Foxconn's investment in DNeX will help it to gain a foothold in the chip sector as well. DNeX's shareholders recently approved purchasing a 60% stake in the Malaysian chipmaking firm SilTerra. SilTerra focuses on manufacturing chips for a variety of applications such as communications, IoT and logic.

The DNeX share purchase comes after Foxconn lost a bidding war with the group to acquire SilTerra earlier this year.

DNeX is always open to any collaboration with strategic partners and investors that can bring value to the group. We welcome the entrance of the new shareholder, Foxconn.

We foresee this latest development can bring great potential to DNeX and we believe Foxconn’s entry can offer opportunities to unlock and create value across the high-technology sector value chain and beyond.

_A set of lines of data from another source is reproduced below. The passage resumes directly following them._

/-- 8-byte words of a byte range, from the first to the last. -/
def wordAddrs (pa n : Nat) : List Nat := (List.range ((pa + n - 1) / 8 - pa / 8 + 1)).map (fun i => 8 * (pa / 8 + i))

/-- The tags a peer's store carries are set on the words it covers in whole (R34, R36). -/
def State.setPeerTags (s : State) (pa n : Nat) (tags : List Bool) : State :=
  ((wordAddrs pa n).zip tags).foldl (fun (s : State) x => if x.2 && decide (pa ≤ x.1 ∧ x.1 + 8 ≤ pa + n) then s.setTag x.1 true else s) s

/-- A peer's access once the object checks have passed, and whether it is performed. Yareno transfers carry the words' tags (R34). -/
def State.peerAccess (s : State) (pa n : Nat) (store : Option (List Byte)) (tags : List Bool) : State × Bool :=
  match store with
  | some b =>
    (match s.storeByLine pa b with
      | (s, none) => (s.setPeerTags pa n tags, true)
      | (s, some c) => (s.signal (.peerFault c), false))
  | none =>
    (match s.readFault pa n with
      | (s, some c) => (s.signal (.peerFault c), false)
      | (s, none) => (s.signal (.peerData (s.bytes pa n) ((wordAddrs pa n).map s.tagAt)), true))

/-- A peer's atomic, made by the home's Crock as one step: its old value is the answer (R386, R389, R413). -/
def State.peerAtomic (s : State) (pa n : Nat) (x : PeerAtom) : State × Bool :=
  if s.crockFails pa then ((s.clearCrock pa).signal (.peerFault cPOISON), false)
  else match s.writeFault pa n with
    | (s, some c) => (s.signal (.peerFault c), false)
    | (s, none) =>
      match s.readFault pa n with
      | (s, some c) => (s.signal (.peerFault c), false)
      | (s, none) =>
        let old := s.bytes pa n
        let s := match atomValue x.op n x.operand x.new (extended n true old) with
          | some v => s.store (cellsAt pa (toBytes n v.toNat))
          | none => s
        (s.signal (.peerData old []), true)

/-- What a peer asks for, once it may be done. -/
def State.peerServe (s : State) (pa n : Nat) (req : PeerRequest) : State × Bool :=
  match req.atom with
  | some x => s.peerAtomic pa n x
  | none => s.peerAccess pa n req.store req.tags

/-- Bytes of a peer's request. -/
def peerSize (req : PeerRequest) (n : Nat) : Nat :=
  match req.atom, req.store with
  | some _, _ => if n = 4 then 4 else 8
  | none, some b => b.length
  | none, none => n

/-- A request of a peer that writes. -/
def peerWrites (req : PeerRequest) : Bool := req.store.isSome || req.atom.isSome

/-- PEER_MEMORY_REQUEST (R361). A synchronising access that is performed is recorded, and a mismatch is reported when its partition traps it; the
count is kept at the requester (R383-R385). -/
def execPeerMemoryRequest (pa : Nat) (n : Nat) (req : PeerRequest) (s : State) : Host.Outcome State Fault Refusal :=
  .next (
    let n := peerSize req n
    if n = 0 ∨ !s.linked ∨ !isHbm pa ∨ !s.behind pa ∨ !s.behind (pa + n - 1) then s
    else match s.objectFault none pa n (peerWrites req), req.sync with
      | some c, _ => s.signal (.peerFault c)
      | none, none => (s.peerServe pa n req).1
      | none, some y =>
        if y.mode == 2 && s.mismatches (y.device, y.core) y.scope pa then s.signal (.peerFault cSCOPE_MISMATCH)
        else match s.peerServe pa n req with
          | (s, true) => s.recordScope (pa / 128) y.scope (y.device, y.core)
          | (s, false) => s)

/-! ## The patrol scrubber (R275) -/

/-- The scrubber reads a line: an uncorrectable metadata block is poisoned (R270), and what else it finds waits with the line's version. -/
def State.scrubRead (s : State) (line : Nat) : State :=
  let pa := 128 * line
  if !s.mgmt.scrubEnable || !isHbm pa || !s.behind pa || !s.liveAt pa
      || decide (4 ≤ (s.scrubs.filter (fun x => stackOf (128 * x.line) == stackOf pa)).length) then s
  else if (s.blockLines line).any (fun l => SMap.get false s.badMetaBlocks l) then (s.lineFault line [] false).1
  else if (s.lineInfo line).poison then s
  else
    let ks := (s.readSectors line [0, 1, 2, 3]).map (4 * line + ·)
    let bad := ks.any (fun k => SMap.get false s.badSectors k)
    let soft := ks.any (fun k => SMap.get false s.softSectors k)
    if bad || soft then { s with scrubs := s.scrubs ++ [{ line := line, bad := bad, soft := soft }] } else s

/-- The scrubber acts on what it has read, and writes only if the version is unchanged. -/
def State.scrubAct (s : State) (x : Scrub) : State :=
  let pa := 128 * x.line
  let s := { s with scrubs := s.scrubs.filter (fun y => y.line ≠ x.line) }
  if x.bad then
    let s := if x.changed then s else
      let s := s.setLine x.line { (s.lineInfo x.line) with poison := true }
      { s.setMgmt { s.mgmt with ueFound := satInc s.mgmt.ueFound } with
        badSectors := SMap.clear (4 * x.line) (4 * x.line + 4) s.badSectors }
    s.ras pa 7 1 (s.partOfPa pa)
  else if x.changed then s
  else { s.setMgmt { s.mgmt with ceFound := satInc s.mgmt.ceFound } with
         softSectors := SMap.clear (4 * x.line) (4 * x.line + 4) s.softSectors }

The outlook of the semiconductor sector is expected to stay bullish with increasing demand continuing up to 2024, which can lead to sustainable positive earnings for SilTerra and DNeX. This makes the acquisition of SilTerra timely and strategically compelling for DNeX. We are confident our business in the semiconductor market will grow at a strong pace,” said Syed Zainal Abidin Mohamed Tahir, the managing director of DNeX in a statement announcing the Foxconn share purchase.

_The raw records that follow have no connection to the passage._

/-- AXBEGIN with a region open, or whose span ends before its descriptor or off its issue unit, raises AX. With a well-formed descriptor and an AXEND at its end, and nothing to wait for, it opens the region; it waits while the Churn has before it captures, or another bank's AXBEGIN, or may still get some in the fabric cycle in which it arrived. It opens it plain with enable 0 or an INVALID slot, capturing in OBSERVE, TRAIN and FALLBACK, checking or substituting in SUBSTITUTE by its count, once cached copies of regions no longer in SUBSTITUTE are dropped; with no slot and a free one it makes the lowest. AXEND outside its region raises AX; otherwise it closes the region and sends, in the Churn's order, the samples of the latched lanes whose values are finite. A capture, once nothing can come before it any more, moves the slot as the table of R340 gives. AXINV frees every slot of the address, AXSTAT reports the lowest on the die. (The substituting AXBEGIN's transfer past AXEND without an end test, member 0's inputs and thresholds, late captures, the cycle a capture counts as taken in and when stale copies are dropped are the model's choices: log 39.) -/
def Obligations.RegionsOfTheChurn : Prop :=
  let ax := fun (s y : State) (i : Instr) (v : BitVec 64) => exec i s = .next (s.raises y { code := 0x1E, info := v })
  (∀ (s : State) (o : BitVec 24) (u : WorkUnit), s.cur.unit = some u → s.cur.width = u.width → u.member = 0 →
    let i : Instr := .axbegin o
    let pc := s.cur.pc
    let ub := BitVec.ofNat 64 (4 * s.cur.width)
    let e := bits64 (pc.toNat + 4 * o.toInt)
    (s.cur.latch.isSome = true → ax s s i pc) ∧
    (s.cur.latch = none → ((e - pc).toInt < 0 ∨ (e - pc).toNat < ub.toNat + 16 ∨ (e - pc).toNat % ub.toNat ≠ 0) → ax s s i pc) ∧
    (∀ (s1 s2 s3 : State) (desc others ends : List (BitVec 32)), s.cur.latch = none →
      ¬ ((e - pc).toInt < 0 ∨ (e - pc).toNat < ub.toNat + 16 ∨ (e - pc).toNat % ub.toNat ≠ 0) →
      s.fetchWords (pc + ub) 4 = (s1, .ok desc) → s1.fetchWords (pc + 4) (s.cur.width - 1) = (s2, .ok others) →
      s2.fetchWords e s.cur.width = (s3, .ok ends) →
      let region := regionOf (desc.flatMap (fun w => toBytes 4 w.toNat))
      ((region = none ∨ ends.headD 0 ≠ 0xB1000000 ∨ ∃ w ∈ ends.drop 1 ++ others, w ≠ 0) → ax s s3 i pc) ∧
      (∀ g, region = some g → ends.headD 0 = 0xB1000000 → (∀ w ∈ ends.drop 1 ++ others, w = 0) →
        s3.cur = s.cur → s3.ib = s.ib →
        s3.free (g.consts.map (BitVec.ofNat 6)) = true →
        s3.vectorsBusy (g.ins ++ if g.pred = 0 then [] else [100 + g.pred]) [] = false →
        let die := dieOf s3.coreNo
        let lanes := s3.regionLanes g.ins g.pred
        let opens := fun (y : State) (mode : AxMode) (slot stamp : Nat) (yhat : List (List Lane)) =>
          exec i s = .next (s.jumped (y.groupBanks.foldl (fun (z : State) b => z.setBank b { (z.bank b) with latch := some {
            mode := mode, endPc := e, start := pc, die := die, slot := slot, stamp := stamp, width := s.cur.width, outs := g.outs, lanes := lanes
            yhat := yhat } }) y) (pc + ub + 16))
        (s.cur.axEnable = false → ∃ k stamp, opens s3 .plain k stamp []) ∧
        (∀ s4 page, s.cur.axEnable = true → s3.walk u.part u.asid pc { user := decide (s.cur.level = 0), exec := true } = (s4, .ok page) →
          s4 = s3 →
          (s3.churnWaits die (s3.reached die i) s3.ib = true → exec i s = .next (s.stalled s3 i)) ∧
          (s3.churnWaits die (s3.reached die i) s3.ib = false →
            (s3.spanFrames u { user := decide (s.cur.level = 0), exec := true } pc ((e - pc).toNat + 4)).1 = s3 →
          let x := s3.dropStale die
          let found := s3.slotOf die u.part (page.at pc) (digestOf (g.consts.map (fun k => s3.reg (BitVec.ofNat 6 k))))
          (∀ k c, found = some (k, c) → c.state = .invalid → ∃ stamp, opens x .plain k stamp []) ∧
          (∀ k c, found = some (k, c) → (c.state = .observe ∨ c.state = .train ∨ c.state = .fallback) →
            opens x .capture k c.stamp []) ∧
          (∀ k c, found = some (k, c) → c.state = .substitute → c.count.toNat % 2 ^ c.sample = 0 →
            let y := (x.setSlot die k (some { c with count := c.count + 1 })).cacheSurrogate (64 * die + k)
            opens y .check k c.stamp (lanes.map (fun x => surr (layersOf c.dims c.params) x.2))) ∧
          (∀ k c, found = some (k, c) → c.state = .substitute → c.count.toNat % 2 ^ c.sample ≠ 0 → s3.vectorsBusy [] g.outs = false →
            let y := (x.setSlot die k (some { c with count := c.count + 1 })).cacheSurrogate (64 * die + k)
            exec i s = .next (s.jumped (y.writeOutputs g.outs (lanes.map (fun x => (x.1, surr (layersOf c.dims c.params) x.2)))) (e + ub))) ∧
          (found = none → (∀ k < 64, (s3.slot die k).isSome = true) → ∃ k stamp, opens x .plain k stamp []) ∧
          (∀ k, found = none → k < 64 → s3.slot die k = none → (∀ j < k, (s3.slot die j).isSome = true) →
            (s.cur.fitOk = false → ax s x i pc) ∧
            (s.cur.fitOk = true → ∃ c y, opens y .capture k c.stamp [] ∧ y.slot die k = some c ∧ c.state = .observe ∧ c.part = u.part ∧
              c.pa = page.at pc ∧ c.buffer = [] ∧ c.steps = 0 ∧ c.fallbacks = 0 ∧ c.batch = s.cur.axBatch.toNat ∧ c.window = s.cur.axWindow.toNat ∧
              c.epsAbs = s.cur.axEpsAbs ∧ c.epsRel = s.cur.axEpsRel ∧ c.lr = s.cur.axLr ∧ c.sample = s.cur.axSample.toNat ∧
              c.limit = s.cur.axLimit.toNat ∧ c.ni = g.ins.length ∧ c.no = g.outs.length ∧
              (∀ d j, (d ≠ die ∨ j ≠ k) → j < 64 → k < 64 → y.slot d j = s3.slot d j)))))))) ∧
  (∀ s : State,
    (s.cur.latch = none → ∃ v, ax s { s with freeNo := s.freeNo + 1 } .axend v) ∧
    (∀ l, s.cur.latch = some l → (s.cur.pc ≠ l.endPc ∨ s.cur.width ≠ l.width) → ax s s .axend l.start) ∧
    (∀ l, s.cur.latch = some l → s.cur.pc = l.endPc → s.cur.width = l.width → s.cur.memberNo % s.cur.width = 0 → s.vectorsBusy l.outs [] = false →
      let close := fun (y : State) => y.groupBanks.foldl (fun (z : State) b => z.setBank b { (z.bank b) with latch := none }) y
      let sent := SMap.get [] s.captures l.die
      ((l.mode = .plain ∨ l.mode = .substitute) → exec .axend s = .next (s.passed (close s))) ∧
      ((l.mode = .capture ∨ l.mode = .check) → 16 ≤ sent.length → exec .axend s = .next (s.stalled s .axend)) ∧
      ((l.mode = .capture ∨ l.mode = .check) → sent.length < 16 →
        ∃ k y, exec .axend s = .next (s.passed (close y)) ∧ y = { s with captures := SMap.set [] s.captures l.die (insertCapture k sent) } ∧
          k.bank = s.ib ∧ k.time = s.fabric ∧ k.slot = l.slot ∧ k.stamp = l.stamp ∧ k.check = (l.mode == .check) ∧
          k.samples = ((l.lanes.zip (s.latchedOutputs l)).filter (fun p => (p.1.2 ++ p.2.2).all isFinite)).map (fun p => (p.1.2, p.2.2)) ∧
          (∀ c, s.slot l.die l.slot = some c → c.stamp = l.stamp →
            (k.failed = true ↔ l.mode = .check ∧ ∃ p ∈ l.yhat.zip (s.latchedOutputs l), c.allMeet p.1 p.2.2 = false))))) ∧
  (∀ (k : Capture) (xs ys : List Capture), (∀ x ∈ xs, x.time < k.time ∨ x.time = k.time ∧ x.bank ≤ k.bank) →
    (∀ y ∈ ys, k.time < y.time ∨ k.time = y.time ∧ k.bank < y.bank) → insertCapture k (xs ++ ys) = xs ++ k :: ys) ∧
  (∀ (s : State) (die : Nat) (k : Capture) (ks : List Capture) (c : ChurnSlot), SMap.get [] s.captures die = k :: ks →
    s.slot die k.slot = some c →
    let first := k.time < s.fabric ∧ s.beginFirst die k.time k.bank = false
    (¬ first → exec (.churnCapture die) s = .next s) ∧
    (first → c.stamp ≠ k.stamp → exec (.churnCapture die) s = .next { s with captures := SMap.set [] s.captures die ks }) ∧
    (first → c.stamp = k.stamp → Answers (.churnCapture die) s (fun t =>
      SMap.get [] t.captures die = ks ∧ t.mem = s.mem ∧ t.banks = s.banks ∧
      ∃ d, t.slot die k.slot = some d ∧ d.buffer = (c.buffer ++ k.samples).drop ((c.buffer ++ k.samples).length - 4096) ∧
        let full := { c with buffer := d.buffer }
        (c.state = .observe → d.buffer.length < c.batch → d = full) ∧
        (c.state = .fallback → (k.check && k.failed) = true → d = full) ∧
        ((c.state = .observe ∧ c.batch ≤ d.buffer.length) ∨ c.state = .train ∨ c.state = .fallback ∧ (k.check && k.failed) = false →
          d.params = full.stepped ∧ d.steps = c.steps + 1 ∧
          ((∃ p ∈ d.params, isFinite p = false) → d.state = .invalid) ∧
          ((∀ p ∈ d.params, isFinite p = true) → { full with params := d.params }.accepted = true → d.state = .substitute ∧ d.count = 0) ∧
          ((∀ p ∈ d.params, isFinite p = true) → { full with params := d.params }.accepted = false →
            d.state = if c.state = .fallback then .fallback else .train)) ∧
        (c.state = .substitute → (k.check && k.failed) = false → d = full) ∧
        (c.state = .substitute → (k.check && k.failed) = true → d = { full with
          fallbacks := c.fallbacks + 1
          state := if c.fallbacks + 1 < c.limit ∨ c.limit = 0 then .fallback else .invalid }) ∧
        (c.state = .invalid → d = full)))) ∧
  (∀ (s y : State) (a d : BitVec 6) (u : WorkUnit) (g : Page), s.free [d, a] = true → s.cur.unit = some u →
    let va := s.reg a
    let i : Intent := { user := decide (s.cur.level = 0), exec := true }
    (va.toNat % 4 ≠ 0 → exec (.axinv a) s = .next (s.raises s { code := 0x08, info := va }) ∧
      exec (.axstat d a) s = .next (s.raises s { code := 0x08, info := va })) ∧
    (va.toNat % 4 = 0 → s.walk u.part u.asid va i = (y, .ok g) →
      (∃ z, exec (.axinv a) s = .next (s.passed z) ∧ z = { y with churn := z.churn } ∧
        (∀ e ∈ z.churn, ∀ c, e.2 = some c → ¬ (c.part = u.part ∧ c.pa = g.at va)) ∧
        (∀ e ∈ y.churn, (∀ c, e.2 = some c → ¬ (c.part = u.part ∧ c.pa = g.at va)) → e ∈ z.churn)) ∧
      (y.ib = s.ib → y.coreNo = s.coreNo →
        let die := dieOf s.coreNo
        let hits := (List.range 64).filter (fun k => match y.slot die k with | some c => decide (c.part = u.part ∧ c.pa = g.at va) | none => false)
        (hits = [] → exec (.axstat d a) s = .next (s.passed (y.setReg d 0))) ∧
        (∀ k ks c, hits = k :: ks → y.slot die k = some c →
          let state : Nat := match c.state with | .observe => 1 | .train => 2 | .substitute => 3 | .fallback => 4 | .invalid => 5
          exec (.axstat d a) s = .next (s.passed (y.setReg d (BitVec.ofNat 64 (min c.steps 524287 * 2 ^ 45 + c.buffer.length * 2 ^ 32 +
            hits.length * 2 ^ 24 + min c.fallbacks 255 * 2 ^ 16 + 2 ^ 15 + k * 2 ^ 8 + state)))))))) ∧
  (∀ (l : Layer) (ls : List Layer) (x : List Lane),
    surr [l] x = l.sums x ∧ (ls ≠ [] → surr (l :: ls) x = surr ls ((l.sums x).map relu)) ∧ (l.sums x).length = l.m ∧
    (∀ j < l.m, (l.sums x).getD j 0 = (List.range l.n).foldl (fun z k => (fmaF (l.w.getD (j * l.n + k) 0) (x.getD k 0) z false false 0).1)
      (l.c.getD j 0)))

The share purchase is one of several purchases that Foxconn has made recently as it looks to diversify its business to target growing technology sectors. Its partnership with Apple, one of the world's largest companies, brought Foxconn to prominence as one of the world's leading contract manufacturing.

This shift also comes as rumors of an electric vehicle, dubbed unofficially as the Apple Car, continue to persist for years. The latest whispers suggest that the Cupertino tech giant has demonstrated interest in outsourcing manufacturing as it does for the iPhone but retaining brand ownership. This has led to a breakdown of talks between Apple and Korean companies, as the latter feared that their brand reputation would be damaged if they were relegated to the status of an Apple supplier.